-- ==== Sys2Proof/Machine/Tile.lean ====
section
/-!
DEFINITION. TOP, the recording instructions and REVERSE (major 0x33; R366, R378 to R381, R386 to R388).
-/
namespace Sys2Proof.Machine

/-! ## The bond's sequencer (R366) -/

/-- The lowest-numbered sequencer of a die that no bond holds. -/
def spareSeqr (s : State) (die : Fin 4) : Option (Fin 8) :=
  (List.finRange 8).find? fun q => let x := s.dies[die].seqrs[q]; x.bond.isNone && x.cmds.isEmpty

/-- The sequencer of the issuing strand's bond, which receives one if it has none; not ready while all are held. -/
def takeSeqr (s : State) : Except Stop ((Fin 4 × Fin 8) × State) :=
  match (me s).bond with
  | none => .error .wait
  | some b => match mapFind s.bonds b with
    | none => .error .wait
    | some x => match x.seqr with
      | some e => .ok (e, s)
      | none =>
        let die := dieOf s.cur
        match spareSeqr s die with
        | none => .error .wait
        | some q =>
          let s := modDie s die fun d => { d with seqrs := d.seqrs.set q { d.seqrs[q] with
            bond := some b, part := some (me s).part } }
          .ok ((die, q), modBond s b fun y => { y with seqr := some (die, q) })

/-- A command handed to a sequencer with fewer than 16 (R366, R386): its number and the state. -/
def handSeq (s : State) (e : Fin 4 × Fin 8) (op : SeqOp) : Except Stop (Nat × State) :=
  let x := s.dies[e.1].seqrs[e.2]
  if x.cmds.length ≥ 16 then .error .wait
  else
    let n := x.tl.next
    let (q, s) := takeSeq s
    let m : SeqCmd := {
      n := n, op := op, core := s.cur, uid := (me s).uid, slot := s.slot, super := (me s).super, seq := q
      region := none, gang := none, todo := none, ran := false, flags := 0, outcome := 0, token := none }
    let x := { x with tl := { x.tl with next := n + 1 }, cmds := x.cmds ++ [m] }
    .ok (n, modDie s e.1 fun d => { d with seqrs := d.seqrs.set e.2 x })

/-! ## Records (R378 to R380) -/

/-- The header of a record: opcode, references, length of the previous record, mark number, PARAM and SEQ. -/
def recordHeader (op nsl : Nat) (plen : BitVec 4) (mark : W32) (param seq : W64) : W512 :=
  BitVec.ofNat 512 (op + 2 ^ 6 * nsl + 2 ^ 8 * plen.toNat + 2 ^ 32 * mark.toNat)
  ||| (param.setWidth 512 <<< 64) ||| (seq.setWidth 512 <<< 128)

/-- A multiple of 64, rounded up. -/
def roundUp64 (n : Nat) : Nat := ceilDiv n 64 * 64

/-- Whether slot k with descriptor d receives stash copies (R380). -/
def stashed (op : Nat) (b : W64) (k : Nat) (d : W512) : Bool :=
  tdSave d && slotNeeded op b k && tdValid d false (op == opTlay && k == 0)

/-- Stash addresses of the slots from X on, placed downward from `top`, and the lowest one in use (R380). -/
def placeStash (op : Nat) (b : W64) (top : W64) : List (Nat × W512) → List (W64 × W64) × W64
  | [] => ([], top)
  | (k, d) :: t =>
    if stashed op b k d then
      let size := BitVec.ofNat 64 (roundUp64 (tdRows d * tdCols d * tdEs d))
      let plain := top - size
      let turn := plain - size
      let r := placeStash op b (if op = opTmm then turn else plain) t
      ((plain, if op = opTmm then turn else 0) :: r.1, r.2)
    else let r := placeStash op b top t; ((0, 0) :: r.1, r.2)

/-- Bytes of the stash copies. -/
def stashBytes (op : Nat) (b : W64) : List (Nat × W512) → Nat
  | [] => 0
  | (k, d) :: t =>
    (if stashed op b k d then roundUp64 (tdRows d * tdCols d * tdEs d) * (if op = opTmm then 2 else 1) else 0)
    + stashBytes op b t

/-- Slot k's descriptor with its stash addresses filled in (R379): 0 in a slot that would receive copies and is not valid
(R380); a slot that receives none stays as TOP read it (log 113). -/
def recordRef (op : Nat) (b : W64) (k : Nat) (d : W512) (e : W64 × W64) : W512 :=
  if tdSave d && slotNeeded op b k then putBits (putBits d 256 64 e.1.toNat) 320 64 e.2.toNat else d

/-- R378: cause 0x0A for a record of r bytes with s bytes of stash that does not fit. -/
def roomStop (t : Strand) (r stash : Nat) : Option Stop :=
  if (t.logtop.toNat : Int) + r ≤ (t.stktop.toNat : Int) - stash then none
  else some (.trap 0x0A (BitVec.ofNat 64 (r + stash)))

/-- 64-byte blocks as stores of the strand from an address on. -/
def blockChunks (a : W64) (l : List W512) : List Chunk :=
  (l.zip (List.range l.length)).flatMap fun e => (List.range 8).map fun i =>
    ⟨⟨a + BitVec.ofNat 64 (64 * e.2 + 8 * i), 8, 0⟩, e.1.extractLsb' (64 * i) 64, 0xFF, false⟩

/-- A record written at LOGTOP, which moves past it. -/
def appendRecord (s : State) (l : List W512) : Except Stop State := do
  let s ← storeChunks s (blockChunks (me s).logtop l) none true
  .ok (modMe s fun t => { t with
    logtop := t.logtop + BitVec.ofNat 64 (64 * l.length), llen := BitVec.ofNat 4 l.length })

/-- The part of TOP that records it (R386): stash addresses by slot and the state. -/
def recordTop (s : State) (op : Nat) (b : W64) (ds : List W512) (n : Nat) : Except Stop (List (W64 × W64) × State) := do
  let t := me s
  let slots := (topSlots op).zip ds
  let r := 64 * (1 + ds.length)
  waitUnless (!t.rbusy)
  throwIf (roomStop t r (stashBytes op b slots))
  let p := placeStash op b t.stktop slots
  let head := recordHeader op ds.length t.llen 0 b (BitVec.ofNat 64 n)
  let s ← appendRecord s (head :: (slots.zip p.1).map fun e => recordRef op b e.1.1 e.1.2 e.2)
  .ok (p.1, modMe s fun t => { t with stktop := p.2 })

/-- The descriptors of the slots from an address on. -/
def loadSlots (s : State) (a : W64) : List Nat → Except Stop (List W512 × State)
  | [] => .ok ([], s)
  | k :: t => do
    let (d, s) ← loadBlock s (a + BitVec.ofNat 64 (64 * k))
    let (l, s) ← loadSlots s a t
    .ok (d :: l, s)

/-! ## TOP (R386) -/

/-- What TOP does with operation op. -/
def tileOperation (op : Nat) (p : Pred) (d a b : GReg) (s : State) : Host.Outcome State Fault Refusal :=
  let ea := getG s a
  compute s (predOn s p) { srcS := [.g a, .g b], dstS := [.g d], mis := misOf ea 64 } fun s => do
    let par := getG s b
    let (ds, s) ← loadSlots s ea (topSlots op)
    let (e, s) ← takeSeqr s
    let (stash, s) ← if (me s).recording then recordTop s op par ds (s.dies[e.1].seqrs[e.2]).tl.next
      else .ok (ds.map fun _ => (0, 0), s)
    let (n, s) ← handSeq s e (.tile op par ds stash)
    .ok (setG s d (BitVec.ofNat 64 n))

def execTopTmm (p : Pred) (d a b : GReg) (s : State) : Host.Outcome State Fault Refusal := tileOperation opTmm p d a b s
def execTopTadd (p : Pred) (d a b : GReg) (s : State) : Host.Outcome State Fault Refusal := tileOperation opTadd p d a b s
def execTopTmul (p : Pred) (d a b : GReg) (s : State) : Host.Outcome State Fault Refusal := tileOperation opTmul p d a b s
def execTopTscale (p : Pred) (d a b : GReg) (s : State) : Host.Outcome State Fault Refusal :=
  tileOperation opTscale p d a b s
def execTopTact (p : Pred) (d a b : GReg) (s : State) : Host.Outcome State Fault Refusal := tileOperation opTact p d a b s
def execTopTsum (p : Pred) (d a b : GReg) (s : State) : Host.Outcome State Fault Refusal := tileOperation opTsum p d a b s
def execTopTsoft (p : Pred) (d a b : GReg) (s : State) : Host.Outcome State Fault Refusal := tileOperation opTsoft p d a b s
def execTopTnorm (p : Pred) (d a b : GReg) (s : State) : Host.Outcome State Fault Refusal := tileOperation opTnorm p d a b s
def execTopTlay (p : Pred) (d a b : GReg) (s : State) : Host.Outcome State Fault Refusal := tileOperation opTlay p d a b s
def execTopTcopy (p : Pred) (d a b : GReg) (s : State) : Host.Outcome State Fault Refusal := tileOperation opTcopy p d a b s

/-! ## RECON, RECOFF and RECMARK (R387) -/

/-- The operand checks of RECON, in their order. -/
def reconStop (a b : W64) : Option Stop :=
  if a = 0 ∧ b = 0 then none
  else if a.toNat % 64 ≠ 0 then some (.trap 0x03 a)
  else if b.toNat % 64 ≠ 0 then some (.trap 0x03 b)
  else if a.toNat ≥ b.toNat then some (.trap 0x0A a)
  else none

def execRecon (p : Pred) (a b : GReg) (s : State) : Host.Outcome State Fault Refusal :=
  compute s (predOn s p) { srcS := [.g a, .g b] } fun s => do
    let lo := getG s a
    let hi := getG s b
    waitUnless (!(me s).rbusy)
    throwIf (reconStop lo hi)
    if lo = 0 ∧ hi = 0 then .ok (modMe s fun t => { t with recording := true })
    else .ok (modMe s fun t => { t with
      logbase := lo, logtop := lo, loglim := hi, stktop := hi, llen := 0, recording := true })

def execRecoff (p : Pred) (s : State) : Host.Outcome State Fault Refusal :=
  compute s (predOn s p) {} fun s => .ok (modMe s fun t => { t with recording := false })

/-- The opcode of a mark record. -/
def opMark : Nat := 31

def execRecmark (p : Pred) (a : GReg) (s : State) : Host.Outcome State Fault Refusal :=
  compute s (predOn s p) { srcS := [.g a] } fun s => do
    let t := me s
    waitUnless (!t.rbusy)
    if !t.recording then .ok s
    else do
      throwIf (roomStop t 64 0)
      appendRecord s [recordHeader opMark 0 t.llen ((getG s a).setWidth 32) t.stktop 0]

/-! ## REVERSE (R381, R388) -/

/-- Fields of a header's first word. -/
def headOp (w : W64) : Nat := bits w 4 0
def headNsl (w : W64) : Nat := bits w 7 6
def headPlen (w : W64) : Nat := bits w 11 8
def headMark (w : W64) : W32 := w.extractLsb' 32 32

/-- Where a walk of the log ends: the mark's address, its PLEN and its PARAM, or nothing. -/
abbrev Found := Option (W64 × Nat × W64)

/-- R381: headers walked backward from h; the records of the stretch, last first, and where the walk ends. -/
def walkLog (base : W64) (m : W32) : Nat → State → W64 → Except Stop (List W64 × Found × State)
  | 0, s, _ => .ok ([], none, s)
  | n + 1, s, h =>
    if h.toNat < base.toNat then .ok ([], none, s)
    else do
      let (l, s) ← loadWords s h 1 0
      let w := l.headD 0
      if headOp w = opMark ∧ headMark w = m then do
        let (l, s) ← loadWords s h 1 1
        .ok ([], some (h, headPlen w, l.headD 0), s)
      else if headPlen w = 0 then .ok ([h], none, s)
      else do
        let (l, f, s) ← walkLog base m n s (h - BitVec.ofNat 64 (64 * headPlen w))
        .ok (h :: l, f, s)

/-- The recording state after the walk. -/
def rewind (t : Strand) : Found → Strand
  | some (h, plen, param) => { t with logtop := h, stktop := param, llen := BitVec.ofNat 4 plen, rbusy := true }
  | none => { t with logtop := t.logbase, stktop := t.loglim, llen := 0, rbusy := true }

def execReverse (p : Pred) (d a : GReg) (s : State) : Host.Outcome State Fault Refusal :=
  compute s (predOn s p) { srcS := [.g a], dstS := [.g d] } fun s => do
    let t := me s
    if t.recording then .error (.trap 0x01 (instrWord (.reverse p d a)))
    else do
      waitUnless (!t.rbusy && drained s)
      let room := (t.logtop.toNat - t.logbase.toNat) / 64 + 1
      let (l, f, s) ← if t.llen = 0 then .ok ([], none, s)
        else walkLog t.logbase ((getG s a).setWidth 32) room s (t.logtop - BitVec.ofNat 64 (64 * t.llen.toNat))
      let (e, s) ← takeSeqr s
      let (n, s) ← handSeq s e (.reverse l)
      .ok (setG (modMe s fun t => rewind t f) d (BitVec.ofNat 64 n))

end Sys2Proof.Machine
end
◆ ◆ ◆ ◆
→ **What is being asked**
Would you quote everything above from the line containing "def headOp (w : W64) : Nat := bits w 4 0" down to the line containing "let (l, s) ← loadWords s h 1 1"? Include both of those lines and nothing else.

→ **Written response**
def headOp (w : W64) : Nat := bits w 4 0
def headNsl (w : W64) : Nat := bits w 7 6
def headPlen (w : W64) : Nat := bits w 11 8
def headMark (w : W64) : W32 := w.extractLsb' 32 32

/-- Where a walk of the log ends: the mark's address, its PLEN and its PARAM, or nothing. -/
abbrev Found := Option (W64 × Nat × W64)

/-- R381: headers walked backward from h; the records of the stretch, last first, and where the walk ends. -/
def walkLog (base : W64) (m : W32) : Nat → State → W64 → Except Stop (List W64 × Found × State)
  | 0, s, _ => .ok ([], none, s)
  | n + 1, s, h =>
    if h.toNat < base.toNat then .ok ([], none, s)
    else do
      let (l, s) ← loadWords s h 1 0
      let w := l.headD 0
      if headOp w = opMark ∧ headMark w = m then do
        let (l, s) ← loadWords s h 1 1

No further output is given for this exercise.